*** Opening of Entries supplied ***
-- ==== Sys2Proof/Machine/Step.lean ====
section
/-! DEFINITION. The step of the module: the command at the front of the queue is carried out; with none waiting, memory may take an error. -/

namespace Sys2Proof.Machine

/-- One step: the front command's effect on the state with the rest of the queue; with nothing waiting the module idles but for the errors that memory may take (DESIGN CHOICE, log entry 7). -/
def step (s : State) : Host.Outcome State Fault Refusal :=
  match s.pending with
  | [] => .next s.idle
  | c :: rest => exec c { s with pending := rest }

/-- The state with a command at the front of its queue. -/
def State.withFront (s : State) (c : Instr) : State := { s with pending := c :: s.pending }

/-- The command a word of the table spells put at the front of the queue; no row gives bits, so no word spells one. -/
def State.withFetchWord (s : State) (nbits w : Nat) : State :=
  match decodeTableWord nbits w with
  | some c => s.withFront c
  | none => s

end Sys2Proof.Machine
end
*** Close of Entries supplied ***
## Exercise
So that nothing differs from the original, transcribe all of the records above.

## Answer box
-- ==== Sys2Proof/Machine/Step.lean ====
section
/-! DEFINITION. The step of the module: the command at the front of the queue is carried out; with none waiting, memory may take an error. -/

namespace Sys2Proof.Machine

/-- One step: the front command's effect on the state with the rest of the queue; with nothing waiting the module idles but for the errors that memory may take (DESIGN CHOICE, log entry 7). -/
def step (s : State) : Host.Outcome State Fault Refusal :=
  match s.pending with
  | [] => .next s.idle
  | c :: rest => exec c { s with pending := rest }

/-- The state with a command at the front of its queue. -/
def State.withFront (s : State) (c : Instr) : State := { s with pending := c :: s.pending }

/-- The command a word of the table spells put at the front of the queue; no row gives bits, so no word spells one. -/
def State.withFetchWord (s : State) (nbits w : Nat) : State :=
  match decodeTableWord nbits w with
  | some c => s.withFront c
  | none => s

end Sys2Proof.Machine
end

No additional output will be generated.